*YOUR GOAL*: From the line containing "def Ctx.linesUnder (c" down to the line containing "key slot? -/" in the records below, reproduce every line exactly, ends included, and omit all others.

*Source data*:
******
/-- A CTXCMD write to a busy context is ignored and sets ERR (R308). -/
def State.cmdBusy (s : State) (ctx : Nat) : State := s.modRegs ctx (fun g => { g with err := true })

/-- A command in a STATE that does not allow it (R310). -/
def State.command (s : State) (ctx : Nat) (allowed : CtxState → Bool) (run : State → State) : State :=
  let g := (s.ctx ctx).regs
  if g.busy then s.cmdBusy ctx
  else if !allowed g.st then s.cmdFails ctx 4
  else run s

def State.cmdCreate (s : State) (ctx : Nat) : State := s.command ctx (· == .none) (fun s => s.createRun ctx)

/-- R310 CREATE. -/
def execCreate (ctx : Nat) (s : State) : Host.Outcome State Fault Refusal := .next (s.cmdCreate ctx)

/-! ## SUSPEND and RESUME (R310, R314) -/

/-- SUSPEND: the queues are switched out; resident flocks follow by ROTATION_OUT. -/
def State.cmdSuspend (s : State) (ctx : Nat) : State :=
  s.command ctx (· == .live) (fun s =>
    (s.modCtx ctx (fun c => { c with
      regs := { c.regs with suspending := true, busy := true }
      queues := c.queues.map (fun q => if q.active then { q with swout := true, want := q.tail != q.head } else q) })).suspendCheck
        ctx)

/-- R310 SUSPEND. -/
def execSuspend (ctx : Nat) (s : State) : Host.Outcome State Fault Refusal := .next (s.cmdSuspend ctx)

/-- A switched-out queue without WANT is active again while there is room; one with WANT follows by QUEUE_SWITCH_IN. -/
def State.queueReturns (s : State) (ctx q : Nat) : State :=
  let x := s.queue ctx q
  if x.en && x.swout && !x.want && s.activeQueues.length < 512 then s.modQueue ctx q (fun x => { x with swout := false }) else s

/-- RESUME: waits start again. -/
def State.cmdResume (s : State) (ctx : Nat) : State :=
  s.command ctx (· == .suspended) (fun s =>
    let now := s.regs.cycle
    let s := s.modCtx ctx (fun c => { c with
      regs := { c.regs with st := .live }
      flocks := c.flocks.map (fun p => (p.1, if p.2.ready then { p.2 with waitStart := now, aging := 0 } else p.2)) })
    (List.range 16).foldl (fun s q => s.queueReturns ctx q) s)

/-- R310 RESUME. -/
def execResume (ctx : Nat) (s : State) : Host.Outcome State Fault Refusal := .next (s.cmdResume ctx)

/-! ## Key slots (R292, R293) -/

def State.modKey (s : State) (k : Nat) (f : KeySlot → KeySlot) : State := { s with keys := Tbl.upsert s.keys k KeySlot.blank f }

/-- Lines of the commons of a context, those of its pen with them, that lie under a key slot. -/
def Ctx.linesUnder (c : Ctx) (k : Nat) : List Nat :=
  ((List.range c.desc.cmap.length).zip c.desc.cmap).flatMap (fun p =>
    if cmKey p.2 = k then (List.range 16384).map (fun i => 16384 * p.1 + i) else [])

/-- Does an offset lie under a key slot? -/
def Ctx.underKey (c : Ctx) (k ea : Nat) : Bool := bits (c.mapEntry ea) 30 19 == k

/-- A context whose key is gone: operations in flight under the slot are discarded, its lines fail their tags (R295), and
its B-stores in the tiles read as open bytes where BKEY names the slot. Lines of another BKEY keep what `recipherLine` made of
them, since their ciphertext and the key they are read under stay. -/
def Ctx.loseKey (c : Ctx) (k tick : Nat) : Ctx :=
  let lines := c.linesUnder k
  { c with
    bankOps := c.bankOps.filter (fun u => !c.underKey k u.ea)
    holding := c.holding.filter (fun h => !c.underKey k (8 * h.word))
    condemned := lines.foldl setIns c.condemned
    vts := if c.desc.bkey = k then c.vts.map (fun p => (p.1, { p.2 with mx := { p.2.mx with
        bstore := (List.range (64 * 131072)).filterMap (fun a =>
          let b := (openAt tick 5 (2 ^ 23 * p.1 + a)).setWidth 8
          if p.2.mx.bhwm ≤ a % 131072 || p.2.mx.bsUnitOut (a / 131072) (a % 131072) || b = 0 then none else some (a, b)) } }))
      else c.vts }

/-- An operation that is discarded never lands (R293). -/
def State.dropOps (s : State) (ctx : Nat) (l : List BankOp) : State :=
  l.foldl (fun s u => s.engineNever ⟨ctx, u.rank⟩ u.slot u.fser u.fid) s

/-- A command that is reading or writing a B-store whose key is gone retires as a discarded one does: STATUS 1, no other
effect (log 23). -/
def State.dropMatrix (s : State) (v : VRef) : State :=
  match (s.vt v).mx.queue with
  | e :: q =>
    if (s.vt v).mx.run.started && (mxOp e.c == 2 || mxIsMma e.c) then
      ((s.modMx v (fun m => { m with queue := q, run := .start })).mxDrop v [e]).mxDropGone v
    else s
  | [] => s

/-- Steps 2 to 4 of R293: what is in flight under the slot is discarded, KEY is overwritten, and the slot is EMPTY. -/
def State.zeroiseEnd (s : State) (k : Nat) : State :=
  let tick := s.tick
  let owner := (Tbl.getD s.keys k KeySlot.blank).owner
  let c := s.ctx owner
  let ops := c.bankOps.filter (fun u => c.underKey k u.ea)
  let late := (c.holding.filter (fun h => c.underKey k (8 * h.word) && commonsLate h.u.op)).map (fun h => h.u)
  let s := (s.modKey k (fun e => { e with st := .empty, key := 0 })).inCtx owner (fun c => c.loseKey k tick)
  let s := s.dropOps owner (ops ++ late)
  if c.desc.bkey = k && c.regs.st != .none then c.vts.foldl (fun s p => s.dropMatrix ⟨owner, p.1⟩) s else s

/-- Zeroise a slot (R293): step 1. An EMPTY one has nothing in flight under it. -/
def State.zeroise (s : State) (k : Nat) : State := s.modKey k (fun e => { e with st := .zeroising })

/-- The zeroising slots. -/
def State.zeroising (s : State) : List Nat := (s.keys.filter (fun p => p.2.st == .zeroising)).map Prod.fst

/-- A write of the control register of slot k. One that sets both LOAD and ZERO while STATE = 0 zeroises and does not load:
R292 does not say which acts (log 98). -/
def State.keyWrite (s : State) (k val : Nat) : State :=
  if 4096 ≤ k then s
  else
    let empty := (Tbl.getD s.keys k KeySlot.blank).st == .empty
    let s := if empty then s.modKey k (fun e => { e with owner := bits val 7 0 }) else s
    if bit val 11 then s.zeroise k
    else if bit val 10 && empty then s.modKey k (fun e => { e with st := .loaded })
    else s

/-- R292 KEY_LOAD. -/
def execKeyLoad (slot : Nat) (owner : Byte) (s : State) : Host.Outcome State Fault Refusal :=
  .next (s.keyWrite slot (owner.toNat + 2 ^ 10))

/-- R293 KEY_ZERO: the write of ZERO; of a slot that is being zeroised, the end of that. -/
def execKeyZero (slot : Nat) (owner : Byte) (s : State) : Host.Outcome State Fault Refusal :=
  .next (if (Tbl.getD s.keys slot KeySlot.blank).st == .zeroising then s.zeroiseEnd slot
    else s.keyWrite slot (owner.toNat + 2 ^ 11))

/-! ## TEARDOWN (R356, R357) -/

/-- Steps 1 to 5 of R357: holding sets are settled (R226), then nothing of the context runs or is sent any more, and its keys
are zeroised. -/
def State.tearStart (s : State) (ctx cause : Nat) : State :=
  let s := s.settleRanks ctx (fun _ => true) none
  let owned := (s.keys.filter (fun p => p.2.owner == ctx)).map Prod.fst
  let s := s.modCtx ctx (fun c => { c with
    regs := { c.regs with st := .tearing, busy := true, suspending := false, reason := cause }
    vts := [], flocks := [], herds := [], msgs := [], misses := [], bankOps := [], holding := [] })
  let s := owned.foldl (fun s k => s.zeroise k) s
  { s with
    tiles := s.tiles.map (fun p => (p.1, { p.2 with
      bank0 := if p.2.bank0.any (fun v => v.ctx == ctx) then none else p.2.bank0
      bank1 := if p.2.bank1.any (fun v => v.ctx == ctx) then none else p.2.bank1
      icache := p.2.icache.filter (fun l => l.ctx != ctx)
      itlb := p.2.itlb.filter (fun e => e.ctx != ctx) }))
    folds := s.folds.map (fun p => (p.1, { p.2 with tlb := p.2.tlb.filter (fun e => e.ctx != ctx) }))
    regs := { s.regs with held := s.regs.held.filter (fun p => p.2.1 != ctx) } }
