-- ==== Sys2Proof/Certificates/Slice0/Obligations.lean ====
section
/-!
DEFINITION. The statements for the provers, grouped by the chapters of the spec. Each docstring names the rules of spec/
that a statement formalises, or the log entry where a clause is the model's own choice. `Sys2Proof.Claims` holds the
words the statements are written in: values computed from the spec's own formulas, and the conditions under which an
instruction runs without waiting or trapping.
-/
namespace Sys2Proof.Claims
open Sys2Proof.Machine

/-! ## Words of the statements about instructions -/

/-- The slot that executes. -/
abbrev me (s : State) : Slot := s.slot s.cur

/-- The vtile of the slot that executes. -/
abbrev myVt (s : State) : Vtile := s.vt s.cur.vt

/-- The slot that executes exists: its vtile is populated in a context that is there. -/
def Present (s : State) : Prop := s.hasVt s.cur.vt = true

/-- The moves of an instruction are executed (R94), none of them waiting or trapping: the slot may name their codes, `l`
holds the enabled ones with the values read, no trigger stalls and every acceptance check passes; `t` is the state after
the writes, the immediate write `imm` and the triggers, in which the firing still runs. -/
def MovesDone (s : State) (mvs : List (Nat × Move)) (imm : Slot → Slot) (l : List Moved) (t : State) : Prop :=
  ((me s).sup = true ∨ privilegedMove mvs = none) ∧
  s.readMoves s.cur mvs = .ok l ∧
  (me s).crowded l = false ∧ (s.preview s.cur l imm).movesStall s.cur l = false ∧
  (s.preview s.cur l imm).movesCheck s.cur l = none ∧
  t = (s.preview s.cur l imm).fireMoves s.cur (me s).fser l ∧
  (t.slot s.cur).fser = (me s).fser

/-- A destination that is no trigger. -/
def Plain (m : Move) : Prop := ∀ t, m.dst ≠ .trig t

/-- Both states give the same bytes, full-empty bits, registers of the vtiles and the module: only the named slot differs. -/
def OnlySlot (s t : State) (r : SRef) : Prop := ∃ sl, t = s.modSlot r (fun _ => sl)

/-- The slot goes on at the instruction with index ix, which it reaches by a transfer from its own (R79, R127). -/
def goesTo (sl : Slot) (ix : Nat) : Slot :=
  { sl with ix := ix, entry := .transfer sl.ix, alone := true, pair2 := false }

/-- The target of a transfer with an offset: the own IX plus the offset, read in two's complement (R84, R127). -/
def targetOf (ix : Nat) (off : Word32) : Nat := (((ix : Int) + off.toInt) % 2 ^ 64).toNat

/-- The count of a `rep` (R128): CIMM, or the low 32 bits of the register where one is named. -/
def repeatCount (sl : Slot) (r : Fin 32) (count : BitVec 16) : Nat :=
  if r = 0 then count.toNat else (sl.xGet r).toNat % 2 ^ 32

/-- Does the condition of a `park` hold for a vtile (R131): kind 0, the full-empty bit of the word at x; kind 1, the
generation at the arrival word x[21:0] differs from x[63:32]; kind 2, the hurdle x[3:0] is not pending; kind 3, at most x
batches are unfinished. -/
def ParkHolds (s : State) (v : VRef) (kind : Fin 4) (x : Nat) : Prop :=
  match kind.val with
  | 0 => s.feGet v x = true
  | 1 => s.spRead v (x % 2 ^ 22 + 8) 4 ≠ x / 2 ^ 32
  | 2 => (s.vt v).pend.getLsbD (x % 16) = false
  | _ => (s.vt v).sealed.length ≤ x

/-- What a `park` of a kind waits for (R131): the full-empty bit of the word at x, another generation than x[63:32] at the
arrival word x[21:0], the hurdle x[3:0], at most x unfinished batches. -/
def parkedFor (kind : Fin 4) (x : Nat) : ParkCond :=
  match kind.val with
  | 0 => .fe x
  | 1 => .aw (x % 2 ^ 22) (x / 2 ^ 32)
  | 2 => .hurdle (x % 16)
  | _ => .batch x

/-- The slot stops at its own instruction until what it waits for has come (R11, R131, R132). -/
def ParkedOn (sl : Slot) (c : ParkCond) : Slot := { sl with status := .parked, park := some c }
******
*RESPONSE TO THE EXERCISE*:
def Ctx.linesUnder (c : Ctx) (k : Nat) : List Nat :=
  ((List.range c.desc.cmap.length).zip c.desc.cmap).flatMap (fun p =>
    if cmKey p.2 = k then (List.range 16384).map (fun i => 16384 * p.1 + i) else [])

/-- Does an offset lie under a key slot? -/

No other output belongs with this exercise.